When the first executive order was suspended, attorneys arguing against it suggested the ban violated the Constitution’s ban on religious discrimination and pointed to statements Trump made during his campaign last year calling for a “total and complete shutdown of Muslims” entering the United States. In the lawsuit against the revised ban, Hawaii’s attorney general similarly pointed to previous statements by Trump and his aides. Government lawyers have argued that those comments should have no bearing on the legality of the ban.
In his decision Wednesday, Judge Watson cited Trump’s call for a “total and complete shutdown of Muslims,” and statements made by former New York City Mayor Rudy Giuliani, a top Trump ally, who claimed that the president had approached him to find a legal way to implement a “Muslim ban.”
“These plainly worded statements, made in the months leading up to and contemporaneous with the signing of the Executive Order, and, in many cases, made by the Executive himself, betray the Executive Order’s stated secular purpose. Any reasonable, objective observer would conclude … that the stated secular purpose of the Executive Order is, at the very least, ‘secondary to a religious objective’ of temporarily suspending the entry of Muslims,” Watson wrote in his ruling.
Trump and others in his administration defended the earlier order by arguing that U.S. immigration law grants the president broad authority to decide who may or may not enter the country. As he has in the past, Trump read a section of a 1952 law that states that in any instance where the president thinks the entry “of any aliens or of any class of aliens into the United States would be detrimental to the interests of the United States, he may by proclamation, and for such period as he shall deem necessary, suspend the entry of all aliens or any class of aliens as immigrants or nonimmigrants, or impose on the entry of aliens any restrictions he may deem to be appropriate.”
Trump argued that the law is so simple it would be “easy” to understand, “even if you’re a bad student.”
“In other words, if he thinks it’s dangerous out there, he or she, whoever is president, can say, ‘I’m sorry, folks. Not now please, we’ve got enough problems.’ We’re talking about the safety of our nation, the safety and security of our people,” he said.
Trump went on to suggest that the judge in Hawaii halted the order for political reasons rather than on legal grounds.
“Now, I know you people aren’t skeptical people, because nobody would be that way in Tennessee, not Tennessee,” Trump said, his voice dripping with sarcasm. “You don’t think this was done by a judge for political reasons, do you?”
Trump has previously criticized politicians for refraining from using the phrase “radical Islamic terrorism” due to concerns about political correctness. Although government attorneys have tried to make the case that the travel ban does not focus on religion, Trump in his Tennessee speech said stopping “Islamic terrorists” was a major focus of the order.
“The best way to keep foreign terrorists, or as some people would say, in certain instances, radical Islamic terrorists from attacking our country, is to stop them from entering our country in the first place,” he said.

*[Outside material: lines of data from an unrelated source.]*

-- ==== Sys2Proof/Machine/Real.lean ====
section
/-! DEFINITION. The transcendental functions of R131, R143 and R277: the exact function evaluated far beyond FP32, rounded to the
nearest value, then moved by the free number of units the manual's bound allows (log 8). -/

namespace Sys2Proof.Machine

/-- Fraction bits of the fixed-point evaluation. -/
def fxBits : Nat := 256

/-- One, in fixed point. -/
def fxOne : Int := 2 ^ fxBits

/-- Product in fixed point. -/
def fxMul (a b : Int) : Int := a * b / fxOne

/-- A number in fixed point (truncated below). -/
def Number.toFx : Number → Int
  | .fin s m e =>
    let k := e + fxBits
    let v : Int := if 0 ≤ k then (m : Int) * 2 ^ k.toNat else (m : Int) / 2 ^ (-k).toNat
    if s then -v else v
  | _ => 0

/-- A fixed-point value times 2^k, as a number. -/
def ofFx (v : Int) (k : Int) : Number := .fin (v < 0) v.natAbs (k - fxBits)

/-- Σ x^i / i! from term i on. -/
def expSum (x : Int) : Nat → Nat → Int → Int
  | 0, _, _ => 0
  | n + 1, i, t => t + expSum x n (i + 1) (fxMul t x / (i + 1))

/-- Σ y^(2i+1) / (2i+1) from term i on; `t` is y^(2i+1). -/
def atanhSum (y2 : Int) : Nat → Nat → Int → Int
  | 0, _, _ => 0
  | n + 1, i, t => t / (2 * i + 1) + atanhSum y2 n (i + 1) (fxMul t y2)

/-- Σ (-1)^i y^(2i+1) / (2i+1). -/
def atanSum (y2 : Int) : Nat → Nat → Int → Int
  | 0, _, _ => 0
  | n + 1, i, t => t / (2 * i + 1) - atanSum y2 n (i + 1) (fxMul t y2)

/-- Σ (-1)^i x^(2i+s) / (2i+s)! from the term of order `i`: cosine from order 0, sine from order 1. -/
def trigSum (x2 : Int) : Nat → Nat → Int → Int
  | 0, _, _ => 0
  | n + 1, i, t => t - trigSum x2 n (i + 2) (fxMul t x2 / ((i + 1) * (i + 2)))

/-- ln 2. -/
def fxLn2 : Int := 2 * atanhSum (fxMul (fxOne / 3) (fxOne / 3)) 90 0 (fxOne / 3)

/-- π, by 16 atan(1/5) - 4 atan(1/239). -/
def fxPi : Int :=
  16 * atanSum (fxOne / 25) 60 0 (fxOne / 5) - 4 * atanSum (fxOne / 57121) 20 0 (fxOne / 239)

/-- e^x. Beyond ±3000 a value that no FP32 result distinguishes from the limit. -/
def Number.exp (x : Number) : Number :=
  match x with
  | .nan => .nan
  | .inf s => if s then .zero else .inf false
  | .fin s m e =>
    if cmpMag m e 3000 0 == .gt then (if s then .pow2 (-5000) else .pow2 5000)
    else
      let v := x.toFx
      let k := (2 * v + fxLn2) / (2 * fxLn2)
      ofFx (expSum (v - k * fxLn2) 70 0 fxOne) k

/-- ln x for x above 0. -/
def Number.ln (x : Number) : Number :=
  match x with
  | .fin false m e =>
    let k := (Nat.log2 m : Int) + e
    let y : Int := (m : Int) * 2 ^ fxBits / 2 ^ (Nat.log2 m)
    -- y in [1, 2): halve it above 4/3 so that the series is short
    let (y, k) := if 3 * y > 4 * fxOne then (y / 2, k + 1) else (y, k)
    let q := (y - fxOne) * fxOne / (y + fxOne)
    ofFx (k * fxLn2 + 2 * atanhSum (fxMul q q) 90 0 q) 0
  | _ => .nan

/-- 1 / (1 + e^-x) for a finite x, without cancellation at either end. -/
def Number.sigmoid (x : Number) : Number :=
  if x.sign then (let e := x.exp; e.div (Number.add (.ofNat 1) e)) else (Number.ofNat 1).div (Number.add (.ofNat 1) x.neg.exp)

/-- (e^2x - 1) / (e^2x + 1) for a finite x. -/
def Number.tanh (x : Number) : Number :=
  if x.isZero then x
  else
    let e := (x.abs.mul (.ofNat 2)).exp
    let t := (e.sub (.ofNat 1)).div (e.add (.ofNat 1))
    if x.sign then t.neg else t

/-- A decimal constant. -/
def decimal (n d : Nat) : Number := (Number.ofNat n).div (.ofNat d)

/-- Twice the inner argument of GELU: 2 × 0.7978845608 (x + 0.044715 x^3). -/
def geluArg (x : Number) : Number :=
  ((decimal 15957691216 10000000000).mul (x.add ((decimal 44715 1000000).mul (x.mul (x.mul x)))))

/-- GELU: 0.5 x (1 + tanh u) = x sigmoid(2u) (R129). -/
def Number.gelu (x : Number) : Number := x.mul (geluArg x).sigmoid

/-- d(GELU)/dx. -/
def Number.geluD (x : Number) : Number :=
  let u := geluArg x
  let s := u.sigmoid
  let du := (decimal 15957691216 10000000000).mul (Number.add (.ofNat 1) ((decimal 134145 1000000).mul (x.mul x)))
  s.add ((x.mul du).mul (s.mul u.neg.sigmoid))

/-- SILU: x sigmoid(x). -/
def Number.silu (x : Number) : Number := x.mul x.sigmoid

/-- d(SILU)/dx. -/
def Number.siluD (x : Number) : Number :=
  let s := x.sigmoid
  s.mul (Number.add (.ofNat 1) (x.mul x.neg.sigmoid))

/-- The leading 256 bits of a number. -/
def Number.lead : Number → Number
  | .fin s m e => let k := Nat.log2 m - 255; .fin s (m >>> k) (e + k)
  | x => x

/-- x^t by squaring, `fuel` bounding the bits of t, to 256 leading bits. -/
def Number.powAux : Nat → Number → Nat → Number
  | 0, _, _ => .ofNat 1
  | f + 1, x, t =>
    if t = 0 then .ofNat 1
    else
      let h := Number.powAux f (x.mul x).lead (t / 2)
      if t % 2 = 1 then (h.mul x).lead else h

/-- x^t. -/
def Number.pow (x : Number) (t : Nat) : Number := Number.powAux 64 x t

/-- cos 2πu (`sine` false) or sin 2πu, for u = n × 2^-24 below 1. -/
def turn (sine : Bool) (n : Nat) : Number :=
  -- sin 2πu = cos 2π(u - 1/4); the angle is brought to an eighth of a turn
  let n := if sine then (n + 3 * 2 ^ 22) % 2 ^ 24 else n % 2 ^ 24
  let h := if n ≤ 2 ^ 23 then n else 2 ^ 24 - n          -- cos is even: 0 to a half turn
  let (h, neg) := if h ≤ 2 ^ 22 then (h, false) else (2 ^ 23 - h, true)
  let angle (k : Nat) : Int := 2 * fxPi * k / 2 ^ 24
  let v : Int :=
    if h ≤ 2 ^ 21 then (let x := angle h; trigSum (fxMul x x) 60 0 fxOne)
    else (let x := angle (2 ^ 22 - h); trigSum (fxMul x x) 60 1 x)
  ofFx (if neg then -v else v) 0

/-! ## Results within a bound -/

/-- The FP32 number `off` units in the last place from a number, stepping over zero to the other sign (R131). -/
def ulpMove (x : Number) (off : Int) : Number :=
  match x.r32 with
  | .nan => .nan
  | y =>
    let p : Int := ((enc32 y % 2 ^ 31 : Nat) : Int)
    let v : Int := (if y.sign then -p else p) + off
    if v = 0 then .fin y.sign 0 0
    else
      let k := min v.natAbs 0x7F800000
      dec32 (k + (if v < 0 then 2 ^ 31 else 0))

/-- A result within `bound` units in the last place of the exact one: the free choice of an operation on its operands. -/
def within (bound op : Nat) (args : List Number) (exact : Number) : Number :=
  let off : Nat := Config.ulp op (args.map enc32) % (2 * bound + 1)
  ulpMove exact ((off : Int) - bound)

/-- EXP (R131). 88.7228 is 887228 / 10000. -/
def vExp (x : Number) : Number :=
  match x with
  | .nan => .nan
  | .inf s => if s then .zero else .inf false
  | .fin .. => if (decimal 887228 10000).lt x then .inf false else within 2 0x10 [x] x.exp

/-- LOG (R131). -/
def vLog (x : Number) : Number :=
  match x with
  | .nan => .nan
  | .inf s => if s then .nan else .inf false
  | .fin s m _ => if m = 0 then .inf true else if s then .nan else within 2 0x11 [x] x.ln

/-- RECIP (R131). -/
def vRecip (x : Number) : Number :=
  match x with
  | .nan => .nan
  | .inf s => .fin s 0 0
  | .fin s m _ => if m = 0 then .inf s else within 2 0x12 [x] ((Number.ofNat 1).div x)

/-- RSQRT (R131). -/
def vRsqrt (x : Number) : Number :=
  match x with
  | .nan => .nan
  | .inf s => if s then .nan else .zero
  | .fin s m _ => if m = 0 then .inf s else if s then .nan else within 2 0x13 [x] ((Number.ofNat 1).div x.sqrt)

/-- SQRT (R131). -/
def vSqrt (x : Number) : Number :=
  match x with
  | .nan => .nan
  | .inf s => if s then .nan else .inf false
  | .fin s m _ => if m = 0 then .fin s 0 0 else if s then .nan else within 2 0x14 [x] x.sqrt

/-- TANH (R131). -/
def vTanh (x : Number) : Number :=
  match x with
  | .nan => .nan
  | .inf s => .fin s 1 0
  | .fin .. => within 2 0x15 [x] x.tanh

/-- SIGMOID (R131). -/
def vSigmoid (x : Number) : Number :=
  match x with
  | .nan => .nan
  | .inf s => if s then .zero else .ofNat 1
  | .fin .. => within 2 0x16 [x] x.sigmoid

/-- GELU (R131). -/
def vGelu (x : Number) : Number :=
  match x with
  | .nan => .nan
  | .inf s => if s then .fin true 0 0 else .inf false
  | .fin .. => within 2 0x19 [x] x.gelu

/-- SILU (R131). -/
def vSilu (x : Number) : Number :=
  match x with
  | .nan => .nan
  | .inf s => if s then .fin true 0 0 else .inf false
  | .fin .. => within 2 0x1A [x] x.silu

/-- A × the derivative at B, with the limits of R131 at the infinities of B. -/
def vGrad (op : Nat) (d : Number → Number) (a b : Number) : Number :=
  match b with
  | .nan => .nan
  | .inf s => if s then fmul a .zero else fmul a (.ofNat 1)
  | .fin .. =>
    match a with
    | .fin .. => within 2 op [a, b] (a.mul (d b))
    | _ => a.mul (d b)

end Sys2Proof.Machine
end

Apart from the reaction to the ruling in Hawaii, Trump’s speech in Tennessee resembled the freewheeling rallies that defined his presidential campaign last year. It featured all the signature elements of his stump speeches, including promises to cut taxes, build a wall on the United States’ Southern border, and to “repeal and replace horrible, disastrous Obamacare.” There was even a shot against his election opponent, Hillary Clinton, and the chant of “Lock Her Up!” that was a staple of his campaign for the White House.
The Tennessee rally, hosted by Trump’s campaign organization rather than by the White House, is the second such event he has held since taking office. Speaking to reporters on Air Force One after he left Nashville, Trump said he would like to “do these rallies every two weeks.” A source in the campaign told Yahoo News that the rallies will continue regularly for several reasons: because they enable the president to deliver his messages directly to the people, they are a way of collecting data and contact information from potential supporters, and because billing them as campaign speeches is more “honest” than making the taxpayers pay for them. Trump concluded the event in Nashville with his campaign slogan.
“Together we will make America strong again. We will make America wealthy again. We will make America proud again. We will make America safe again! And we will make America great again!”